Abstract
It is demonstrated that, properly represented, the amino acid composition of protein sequences contains the information necessary to delineate the global properties of protein structure space. A numerical representation of amino acid sequence in terms of a set of property factors is used, and the values of those property factors are averaged over individual sequences and then over sets of sequences belonging to structurally defined groups. These sequence sets then can be viewed as points in a 10-dimensional space, and the organization of that space, determined only by sequence properties, is similar at both local and global scales to that of the space of protein structures determined previously.
Keywords: proteomics, sequence analysis, sequence–structure relationship
Evaluating the degree of structural homology between protein sequences is a significant outstanding problem in biomedical research. That this problem remains open is apparent from the persistence of interest in the “remote homolog” problem—the observation that in any reasonably large group of sequences that fold to a specified, common architecture, there will be pairs of sequences that are not related by any currently known criterion.
Accurate methods for structural homology detection depend on an understanding of the sequence code underlying fold selection. There are intriguing hints that this code may be less complex than once thought. That the average amino acid compositions of proteins can give reasonably accurate classifications of structural class (1–3) and fold family (4–12) is well known. But a classification scheme gives no information about quantitative relationships between the classes under consideration, because it reflects only local details of the underlying space of protein structures. Quantitating those relationships requires a sequence-based metric function capable of objectively measuring the distance between 2 arbitrarily selected classes.
We have delineated the organization of structure space in previous work (13–15). Those results were obtained using only structural data, with no reference to sequence information. The picture that emerged, subseqently verified by Yee and Dill (16), is that of a structure gradient in which all-helical structures are concentrated at one extreme of the space and all-sheet/barrel structures are concentrated at the other extreme, with mixed alpha/beta structures in the intervening region.

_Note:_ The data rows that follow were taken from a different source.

-- ==== Sys2Proof/Certificates/Slice0/Obligations.lean ====
section
/-!
DEFINITION. The statements for the provers. Unless a statement says otherwise, every part of the state it does not name is
equal before and after: most conclusions are whole next states.
-/
open Sys2Proof Sys2Proof.Machine

/-! ## Encoding -/

/-- Decoding the encoding of a well-formed instruction gives it back, with every operand at every value (R101 to R105). -/
def Obligations.DecodeOfEncodeIsTheInstruction : Prop :=
  ∀ i : Instr, i.wf = true → decode (encode i) = .ok i

/-- A word has at most one meaning and no bit of it is dropped: whatever decodes is the encoding of what it decodes to. -/
def Obligations.EncodeOfDecodeIsTheWord : Prop :=
  ∀ (p : Presented) (i : Instr), decode p = .ok i → i.wf = true ∧ encode i = p

/-- The worked encodings of R116. -/
def Obligations.DecodesTheWorkedWords : Prop :=
  decode (.request 0x1000000000000005) = .ok (.submit 5) ∧
  decode (.request 0x1200000000000007) = .ok (.cancel 7) ∧
  decode (.request 0x0801000000000000) = .ok (.setPower .lowPower) ∧
  decode (.request 0x2401000000200000) = .ok (.growComplete true 0x200000) ∧
  decode (.request 0x3081000000001000) = .ok (.issueCommand true 1 0x1000) ∧
  decode (.request 0x3002000000000000) = .ok (.issueCommand false 2 0) ∧
  decode (.request 0x2000000000000000) = .ok .harvest ∧
  decode (.request 0x4100000000000000) = .ok .linkTick ∧
  decode (.command 3) = .ok .ruStart ∧
  decode (.port 2) = .ok .fullReset

/-! ## The step -/

/-- The step runs the instruction its word decodes to: a request at the request port, a pending command when the Acceptor
steps, a value written to `PORT`. Around exec it only takes the entry off the schedule (the model's own port, log entry 3). -/
def Obligations.StepRunsTheDecodedInstruction : Prop :=
  ∀ (s : State) (rest : List Stimulus) (i : Instr),
    (∀ w, s.ports.schedule = .request w :: rest → decode (.request w) = .ok i →
      step s = exec i { s with ports := { s.ports with schedule := rest } }) ∧
    (s.ports.schedule = .device .accept :: rest → commandCode s.regs.command ≠ 0 →
      decode (.command s.regs.command) = .ok i →
      step s = exec i { s with ports := { s.ports with schedule := rest } }) ∧
    (∀ v, s.ports.schedule = .registerWrite 0x10 v :: rest → decode (.port v) = .ok i →
      step s = exec i { s with ports := { s.ports with schedule := rest } })

/-- "is refused: the block returns `InvalidRequest` and changes no state" (R112): an undecodable request word. A reserved
command code in `COMMAND` and a reserved value written to `PORT` stop the machine (R112, U2, U3). -/
def Obligations.UndecodableWordsRefuseOrFault : Prop :=
  ∀ (s : State) (rest : List Stimulus) (w : RequestWord) (v : Word),
    (∀ e, s.ports.schedule = .request w :: rest → decode (.request w) = .error e →
      step s = .next { s with ports := { s.ports with schedule := rest }, result := some .invalidRequest }) ∧
    (s.ports.schedule = .registerWrite 0x04 v :: rest → 4 ≤ (commandCode v).toNat →
      step s = .fault .reservedCommand) ∧
    (s.ports.schedule = .device .accept :: rest → 4 ≤ (commandCode s.regs.command).toNat →
      step s = .fault .reservedCommand) ∧
    (s.ports.schedule = .registerWrite 0x10 v :: rest → v ≠ 1 → v ≠ 2 → step s = .fault .reservedPortCode)

/-! ## What every step keeps -/

/-- Every step keeps memory in its canonical form (the model's representation, log entry 8). -/
def Obligations.StepKeepsMemoryCanonical : Prop :=
  ∀ s t : State, s.mem.wf = true → step s = .next t → t.mem.wf = true

/-- Every step keeps the registers legal: reserved bits 0, `CUS` and `RUS` never 3, `RUS` never `Suspended`, the pending
command legal. -/
def Obligations.StepKeepsRegistersLegal : Prop :=
  ∀ s t : State, s.regs.Legal → step s = .next t → t.regs.Legal

/-- Every step keeps the ownership of receive descriptors and their counts (R23, R28, R43, R53), and with it the capacity
invariant `readyCount ≤ currentCount ≤ rxMaxCount` (R23, R52, R174); the upper bound rests on the parameters being in their
ranges (R7). -/
def Obligations.StepKeepsReceiveOwnership : Prop :=
  ∀ s t : State, s.settled = true → s.rx.Ownership → step s = .next t →
    t.rx.Ownership ∧ t.rx.readyCount ≤ t.rx.currentCount ∧
    (s.cfg.wf = true → s.rx.currentCount ≤ s.cfg.rxMaxCount → t.rx.currentCount ≤ t.cfg.rxMaxCount)

/-- Every step keeps the cursors, the count and the used slots of the transmit ring in agreement (R51, R149), and no step
changes the configuration (R7). -/
def Obligations.StepKeepsTransmitRingLaw : Prop :=
  ∀ s t : State, s.TxRingLaw → step s = .next t → t.TxRingLaw ∧ t.cfg = s.cfg

/-- Every step ends with no lock held, neither an interrupt service, a START nor a TEARDOWN's first transition under way, and
every completion and indication made that it owes, and with every SUBMIT ended, whatever other contexts do inside it. -/
def Obligations.StepReleasesEveryLock : Prop :=
  ∀ s t : State, s.settled = true → step s = .next t → t.settled = true

/-- A device that has left service never comes back: no step leads from `Withdrawn`, `Halting` or `Halted` to `Running`
or `Uninitialised` (R47, R240, R248). -/
def Obligations.NoWayBackIntoService : Prop :=
  ∀ s t : State, s.dev.lifecycle.outOfService = true → step s = .next t → t.dev.lifecycle.outOfService = true

/-- "cleared only by RESET and START" (R26): every other instruction leaves a set hardware-error flag set, whatever the
device agents do inside it. HEALTH_CHECK and LINK_TICK run RESET (R217, R243). And "no operation writes `COMMAND`, `POINTER`"
then (R320): `POINTER` stays, but for the port reset that clears it (R200), and `COMMAND` stays or its code is cleared, by the
Acceptor or a port reset (R194, R199). -/
def Obligations.HardwareErrorIsSticky : Prop :=
  ∀ (i : Instr) (s t : State), s.deviceStepsOnly = true → s.dev.hardwareError = true →
    i ≠ .reset → i ≠ .start → i ≠ .healthCheck → i ≠ .linkTick →
    exec i s = .next t → t.dev.hardwareError = true ∧ (i ≠ .fullReset → t.regs.pointer = s.regs.pointer) ∧
      (t.regs.command = s.regs.command ∨ commandCode t.regs.command = 0)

In the present work we demonstrate that when protein sequences are represented appropriately, the average amino acid properties of those sequences encode a similar picture of the global organization of protein sequence space. We demonstrate the existence of a metric function, based entirely on sequence properties, that reproduces the known characteristics of structure space.
Sequence Model
Rigorous determination of the characteristics of protein sequences requires that they be analyzed numerically, using a representation that is both complete and nonredundant. Representations that rely on arbitrarily chosen sets of physical properties of the amino acids generally are both incomplete and correlated. This problem was addressed by Kidera and coworkers (17, 18), who performed a factor analysis on all available sets of physical properties of the 20 amino acids. They demonstrated that all of these data can be represented by a set of 10 property factors, which together carry 86% of the variance of the entire property database. Therefore, to a very good approximation, an amino acid X can be represented numerically as a 10-vector,
It follows that an N-residue sequence can be written as a set of 10 numerical strings of length N, each of which describes the variation of one of the property factors along the length of the protein. The property factors are linearly independent by construction, and therefore the 10 strings together give a complete, uncorrelated description of the physical properties of the sequence. The definitions of the property factors are given in supporting information (SI) Table S1.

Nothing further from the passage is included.